Sarah felt her heart beat faster as a wave of anger rose within her. I won’t go back to that place. It’s like prison, she thought, and so humiliating. She felt a shiver go through her body. Paul was always trying to save her, but she knew her heart.
By the time her anger subsided, she realized that John had left and that Paul was sitting on her bed next to her.
By now she had reached the shore that had become the object of her journey. She waded through the shallow water–feeling the deathly cold water through her rubber boots–onto the beach and walked a few steps so that she stood over it, the large green bottle on the beach. So that’s it, she thought.
“A magnum,” she said weakly.
Paul leaned in close to her. “What?” he said.
“You asked me how much wine.”
Paul didn’t respond, and for the first time it occurred to her that perhaps something was really wrong. She began rummaging through the debris with her foot.
“A magnum,” she said again.
With a little push of her foot the bottle rolled down to the waterline. In her half-sleeping, half-waking dream, she gave a little gasp. Half-buried in the sand where the bottle had been, was a handgun. The one she kept in her bedside table with the .357 magnum cartridge.
I’m so sorry,” she murmured with sudden realization. And for a moment she was very grateful to Paul. He had not called the police, only the doctor who was also a neighbor. Good, sweet, dear Paul. Why did I shoot at him with my gun?
“Don’t worry, Sarah,” said Paul slowly after a long silence. “I know you didn’t mean to. We’ll get you the help you need this time.”
Sarah reached down and carefully picked up the gun as if she didn’t want to get her fingerprints on it. Examining the gun’s chamber, she found three bullets left. She thought of the group and individual sessions, the forced, false sense of community, the bogus psychotherapy. And through it all she would have to lie about her true feelings, if she ever hoped to get out of that awful place. Sarah stared out at the lake, watching the boat that had brought her here drift far away. For the first time in a long time, everything seemed clear.
“Good, dear sweet Paul,” she murmured, and she could feel the weight of his body as he held her in a long embrace.

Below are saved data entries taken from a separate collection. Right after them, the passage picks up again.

/-- The instruction that the fields of a bundle spell. -/
def build (F : Fields) : Instr :=
  match F.page with
  | 0 => build0 F.op F
  | 1 => build1 F.op F
  | 2 => build2 F.op F
  | 3 => build3 F.op F
  | 4 => build4 F.op F
  | 5 => build5 F.op F
  | 6 => build6 F.op F
  | 7 => build7 F.op F
  | 8 => build8 F.op F
  | 9 => build9 F.op F
  | _ => build14 F.op F
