-- ==== Sys2Proof/Machine/Percolator.lean ====
section
/-! DEFINITION. The percolator (R37 to R40), messages on their way (R42), stealing (R46, R47, R310, R409), the ready ring (R49), timers
(R264), results and walks that end (R159, R419), migration (R58, R59), and bundles that are no instruction (R86, R96). -/

namespace Sys2Proof.Machine

/-! ### Starting a handler (R38, R39) -/

/-- What a source's oldest event starts: the handler id and cause (a code address already known in the place of an id), the EVT words
after the first, the packet to copy into the slot, the event's successors and tag, the ordered task, a snapshot for g1 to g55, and whether it is a
wake-up of context 0, which starts nothing. -/
structure Start where
  src : Nat
  hid : Nat
  code : Option Word := none
  cause : Nat := 0
  words : List Word := []
  packet : List Byte := []
  slot : Bool := false
  msg : List Word := []
  succ : List Word := []
  tag : Option (Nat × Nat) := none
  task : Option Task := none
  snapshot : List Word := []
  wakes : Bool := false
  deriving DecidableEq, Repr

/-- The scratch offset of a context's packet slot (R44). -/
def State.slotOffset (s : State) (b n : Nat) : Nat := s.scratchSize b - 256 * (8 - n)

/-- The aperture address of an offset of a core (R198). -/
def State.apertureAddr (s : State) (part : Nat) (c : CoreId) (off : Nat) : Word :=
  BitVec.ofNat 64 (0x01FF000000000000 + s.relCore part c * 2 ^ 38 + off)

/-- The oldest event of a source and the bank without it; none where the source is empty. The deque's spilled entries follow its
hardware ones (R44). -/
def State.nextEvent (s : State) (b : Nat) : Nat → Option (Start × Bank)
  | 0 =>
    match (s.bank b).inbox with
    | [] => none
    | m :: rest => some ({ src := 0, hid := field (m.getD 0 0) 7 0, words := [m.getD 0 0], msg := m }, { s.bank b with inbox := rest })
  | 1 =>
    match (s.bank b).ready with
    | [] => none
    | a :: rest => some ({ src := 1, hid := 0, code := some (s.word (bankLoc b (field a 20 0))), words := [a] }, { s.bank b with ready := rest })
  | 2 =>
    let x := s.bank b
    let ofPacket (p : List Byte) : Start := { src := 2, hid := leNat ((p.drop 1).take 1), packet := p, slot := true, succ := packetSuccessors p }
    match x.stolen, x.deque with
    | some (.packet p), _ => some (ofPacket p, { x with stolen := none })
    | some (.alternative snap code owner i), _ =>
      some ({ src := 2, hid := 0, code := some code, cause := 2, words := [owner, i], snapshot := snap }, { x with stolen := none })
    | none, p :: rest => some (ofPacket p, { x with deque := rest })
    | none, [] =>
      if x.spillCount = 0 then none
      else
        let loc := s.spillLoc b (x.spillHead + x.spillCount - 1)
        some (ofPacket (s.mem.bytes loc (packetLength (s.load loc 8))), { x with spillCount := x.spillCount - 1 })
  | 3 =>
    match (s.bank b).s3 with
    | [] => none
    | t :: rest => some ({ src := 3, hid := leNat ((t.packet.drop 1).take 1), packet := t.packet, slot := true, task := some t },
                         { s.bank b with s3 := rest })
  | 4 =>
    match (s.bank b).s4 with
    | [] => none
    | .task t :: rest => some ({ src := 4, hid := leNat ((t.packet.drop 1).take 1), packet := t.packet, slot := true, task := some t },
                               { s.bank b with s4 := rest })
    | .avalanche hid ws :: rest => some ({ src := 4, hid, cause := 3, words := ws }, { s.bank b with s4 := rest })
  | 5 =>
    match (s.bank b).s5 with
    | [] => none
    | e :: rest => some ({ src := 5, hid := e.hid.getD 0, cause := e.cause, words := e.words }, { s.bank b with s5 := rest })
  | 6 =>
    match (s.bank b).s6 with
    | [] => none
    | r :: rest =>
      let w := r.getD 0 0
      some ({ src := 6, hid := field w 47 40, packet := r.flatMap (fun x => leBytes 8 x.toNat), slot := true,
              tag := some (field w 53 48, field w 63 56) }, { s.bank b with s6 := rest })
  | _ =>
    match (s.bank b).s7 with
    | [] => none
    | e :: rest => some ({ src := 7, hid := e.hid.getD 0, cause := e.cause, words := e.words, wakes := e.hid.isNone },
                         { s.bank b with s7 := rest })

/-- The bytes of scratch that serving a source's oldest event reads or writes: a ready record's code word, a spilled task of the deque
(R44, R49). -/
def State.eventLocs (s : State) (b src : Nat) : List Nat :=
  let x := s.bank b
  match src with
  | 1 => match x.ready with | a :: _ => run (bankLoc b (field a 20 0)) 8 | [] => []
  | 2 => if x.stolen.isNone && x.deque.isEmpty && decide (x.spillCount ≠ 0) then run (s.spillLoc b (x.spillHead + x.spillCount - 1)) 256 else []
  | _ => []

/-- The bytes that a handler's start touches need no wait: those of its event, and its packet slot (R187, R224). -/
def State.startFree (s : State) (c : CtxId) (e : Start) : Bool :=
  s.openTo none (s.eventLocs (bankOf c) e.src ++ if e.slot then run (bankLoc (bankOf c) (s.slotOffset (bankOf c) (ctxNum c))) e.packet.length else [])

/-- The code address of an event and its cause: an empty entry redirects to entry 0; none where that is empty too (R40). -/
def Bank.codeFor (x : Bank) (e : Start) : Option (Word × Nat) :=
  match e.code with
  | some a => some (a, e.cause)
  | none =>
    let entry := x.handlers.get (fun _ => 0) e.hid
    let fallback := x.handlers.get (fun _ => 0) 0
    if entry ≠ 0 then some (entry, e.cause) else if fallback ≠ 0 then some (fallback, 1) else none

/-- The handler context that the percolator would start (R38); a frozen or yielded one is not dormant for it. -/
def State.freeHandler (s : State) (b : Nat) : Option CtxId :=
  ((List.range 7).map (fun n => ctxIn b (n + 1))).find? (fun c =>
    let x := s.ctx c
    x.run == .dormant && !x.status.getLsbD 4 && !x.yielded && !x.migrating)

/-- A context stalled on a read of g56, which takes the next message first (R16), unless it is held. Which one of several takes it is not stated: the model
takes the lowest-numbered (DESIGN CHOICE, log 79). -/
def State.messageWaiter (s : State) (b : Nat) : Option CtxId :=
  ((List.range 8).map (ctxIn b)).find? (fun c => (s.ctx c).run == .running && (s.ctx c).wait == .message && (s.ctx c).msg.isEmpty &&
    !(s.ctx c).yielded && !s.halted c)

/-- A task's mark on the trail of the context that starts it (R303, R316). -/
def State.taskMark (s : State) (c : CtxId) (t : Task) : State :=
  let x := s.ctx c
  let s := s.storeWords (bankLoc (bankOf c) x.trailBase.toNat) [BitVec.ofNat 64 (t.h % 2 ^ 32 * 2 ^ 32 + 4), t.time]
  s.setCtx c { x with trailTop := x.trailBase + 16, choice := 0, task := some ⟨t, true, false, false, false⟩ }

/-- Starts an event's handler on a context (R32, R39, R44); the start of a readied codelet orders as an acquire (R254). -/
def State.startHandler (s : State) (c : CtxId) (e : Start) (code : Word) (cause : Nat) : State :=
  let b := bankOf c
  let x := s.ctx c
  let off := s.slotOffset b (ctxNum c)
  let s := if e.slot then { s with mem := s.mem.writes (bankLoc b off) e.packet } else s
  let words := if e.slot then s.apertureAddr x.part (coreOf c) off :: (match e.task with
      | some t => if t.crossing then [t.time] else []
      | none => []) else e.words
  let evt := BitVec.ofNat 64 (cause * 2 ^ 16 + e.hid * 2 ^ 8 + e.src) :: padTo 3 words
  let x : Ctx := { x with run := .running, wait := .none, pc := code &&& ~~~(1 : Word), evt, msg := if e.src = 0 then e.msg else x.msg,
                          event := some ⟨e.src, e.succ, e.tag⟩ }
  let x := if e.src = 1 then x.acquire else x
  let s := s.setCtx c (if e.snapshot = [] then x else x.restore e.snapshot)
  match e.task with
  | some t => s.taskMark c t
  | none => s

/-- An event that finds no handler is discarded, counted and reported (R40). -/
def State.noFallback (s : State) (b : Nat) : State :=
  let t := (s.bank b).team.getD 0
  (s.undeliverable t 1).postNoctx (s.team t).part { cls := 4, detail := 20 }

/-- The sources of a bank in the order of service: after the one last served (R38). -/
def sourceOrder (last : Nat) : List Nat := (List.range 8).map (fun i => (last + 1 + i) % 8)

/-- The percolator of a bank may start events: its member accepts them, and neither a stop nor a freeze holds its core (R432, R434). -/
def State.percolates (s : State) (b : Nat) : Bool :=
  let p := ((s.bankPart b).getD (s.ctx (ctxIn b 0)).part)
  !(s.bank b).exited && !(s.part p).stopped && !(s.core (b / 2)).stopped.contains p && !s.crashed

/-- A pop that reaches the spilled entries of an orphaned deque: the popping context takes trap(4, 21), and the entry is lost (R47). -/
def State.orphanPop (s : State) (b : Nat) (src : Nat) : Bool :=
  let x := s.bank b
  decide (src = 2) && x.stolen.isNone && x.deque.isEmpty && s.orphaned b

/-- A wake-up of S7 is served: it resumes context 0, or, where that does not wait in evwait, its next evwait ends at once (R37, R261, log 28). -/
def State.serveWake (s : State) (b : Nat) (x : Bank) : State :=
  if (s.ctx (ctxIn b 0)).run = .waiting then (s.setBank b { x with lastSrc := 7 }).wake0 b else s.setBank b { x with lastSrc := 7, wake := true }

/-- What the percolator does with no dormant handler context: a message goes to a context stalled on g56 (R16), and a wake-up that is the
oldest event of S7 needs no handler (R37); any other event waits. -/
def State.serveNoHandler (s : State) (b : Nat) : Option State :=
  match s.messageWaiter b, (s.bank b).inbox, s.nextEvent b 7 with
  | some c, m :: rest, _ => some ((s.setBank b { s.bank b with inbox := rest, lastSrc := 0 }).setCtx c { s.ctx c with msg := m, wait := .none })
  | _, _, some (e, x) => if e.wakes then some (s.serveWake b x) else none
  | _, _, none => none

She retrieved the magnum wine bottle and placed it on the rock and then walked off twenty paces, turned and fired. The bottle shattered in a violent explosion of glass, fragments flying everywhere. She felt a surge of power as she shot twice more, reducing the remains of the bottle to even tinier shards. She felt her face flush with happiness. It was a good day for hope seemed to have returned. Yes, she would get control of her life again, all right, she thought, as a smile spread across her face. Good, dear, sweet Paul, next time I’ll aim for your heart.
Note: The closed captioning on my television occasionally freezes on a random line. I thought it would be an interesting challenge to use these lines as writing prompts. The rules of my writing game are that I must write a short-short story in a single sitting.